··· TASK MATERIAL

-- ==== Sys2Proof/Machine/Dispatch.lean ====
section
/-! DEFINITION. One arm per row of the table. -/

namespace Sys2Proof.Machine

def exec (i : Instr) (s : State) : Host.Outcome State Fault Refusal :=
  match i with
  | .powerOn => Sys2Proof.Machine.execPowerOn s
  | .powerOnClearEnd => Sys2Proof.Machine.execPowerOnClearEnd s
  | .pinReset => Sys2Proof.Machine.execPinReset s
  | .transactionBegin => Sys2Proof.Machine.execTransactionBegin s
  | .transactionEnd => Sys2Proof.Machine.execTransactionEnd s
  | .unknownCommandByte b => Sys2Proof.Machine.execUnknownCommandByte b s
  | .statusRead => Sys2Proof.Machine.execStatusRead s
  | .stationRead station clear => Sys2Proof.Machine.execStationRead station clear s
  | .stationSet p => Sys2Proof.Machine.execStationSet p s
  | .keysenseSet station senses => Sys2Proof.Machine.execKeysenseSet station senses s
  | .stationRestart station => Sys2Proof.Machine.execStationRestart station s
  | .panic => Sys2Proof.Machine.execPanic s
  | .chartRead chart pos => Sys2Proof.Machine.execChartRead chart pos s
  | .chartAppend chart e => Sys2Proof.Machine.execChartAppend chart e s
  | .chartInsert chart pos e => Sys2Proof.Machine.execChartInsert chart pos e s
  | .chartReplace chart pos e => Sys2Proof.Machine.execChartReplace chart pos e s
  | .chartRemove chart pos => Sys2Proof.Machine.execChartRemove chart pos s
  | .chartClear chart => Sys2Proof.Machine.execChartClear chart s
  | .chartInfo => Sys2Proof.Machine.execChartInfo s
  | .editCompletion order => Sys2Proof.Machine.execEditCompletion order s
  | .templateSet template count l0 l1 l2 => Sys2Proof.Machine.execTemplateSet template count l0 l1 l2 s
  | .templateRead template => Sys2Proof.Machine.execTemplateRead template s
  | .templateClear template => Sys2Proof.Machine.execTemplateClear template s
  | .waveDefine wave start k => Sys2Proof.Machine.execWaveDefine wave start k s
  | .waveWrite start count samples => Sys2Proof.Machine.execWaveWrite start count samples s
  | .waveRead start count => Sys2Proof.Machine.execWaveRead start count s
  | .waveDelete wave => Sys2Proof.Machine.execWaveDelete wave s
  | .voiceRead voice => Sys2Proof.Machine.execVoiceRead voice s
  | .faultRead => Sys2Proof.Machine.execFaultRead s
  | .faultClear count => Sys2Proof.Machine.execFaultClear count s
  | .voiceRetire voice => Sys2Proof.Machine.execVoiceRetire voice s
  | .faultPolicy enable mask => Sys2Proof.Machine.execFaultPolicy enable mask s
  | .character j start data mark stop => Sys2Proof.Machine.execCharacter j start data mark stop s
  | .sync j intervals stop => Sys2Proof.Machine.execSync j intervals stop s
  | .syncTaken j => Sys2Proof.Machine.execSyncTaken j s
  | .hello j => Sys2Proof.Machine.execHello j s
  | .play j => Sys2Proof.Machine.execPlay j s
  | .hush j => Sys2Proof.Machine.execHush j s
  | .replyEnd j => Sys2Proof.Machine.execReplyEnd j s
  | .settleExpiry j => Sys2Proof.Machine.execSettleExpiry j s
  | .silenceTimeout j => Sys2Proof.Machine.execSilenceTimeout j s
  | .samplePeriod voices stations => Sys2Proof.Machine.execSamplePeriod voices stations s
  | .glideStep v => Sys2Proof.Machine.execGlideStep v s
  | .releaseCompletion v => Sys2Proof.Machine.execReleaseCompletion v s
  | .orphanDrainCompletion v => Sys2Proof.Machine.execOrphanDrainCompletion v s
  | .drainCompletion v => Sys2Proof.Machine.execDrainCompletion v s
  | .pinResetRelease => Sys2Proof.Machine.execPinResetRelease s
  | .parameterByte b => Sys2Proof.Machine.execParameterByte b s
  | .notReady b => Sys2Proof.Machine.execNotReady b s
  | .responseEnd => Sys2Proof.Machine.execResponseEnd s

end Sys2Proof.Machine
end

······

YOUR OBJECTIVE: Filter the preceding entries down to the lines with "count".

RESULT BELOW:
  | .templateSet template count l0 l1 l2 => Sys2Proof.Machine.execTemplateSet template count l0 l1 l2 s
  | .waveWrite start count samples => Sys2Proof.Machine.execWaveWrite start count samples s
  | .waveRead start count => Sys2Proof.Machine.execWaveRead start count s
  | .faultClear count => Sys2Proof.Machine.execFaultClear count s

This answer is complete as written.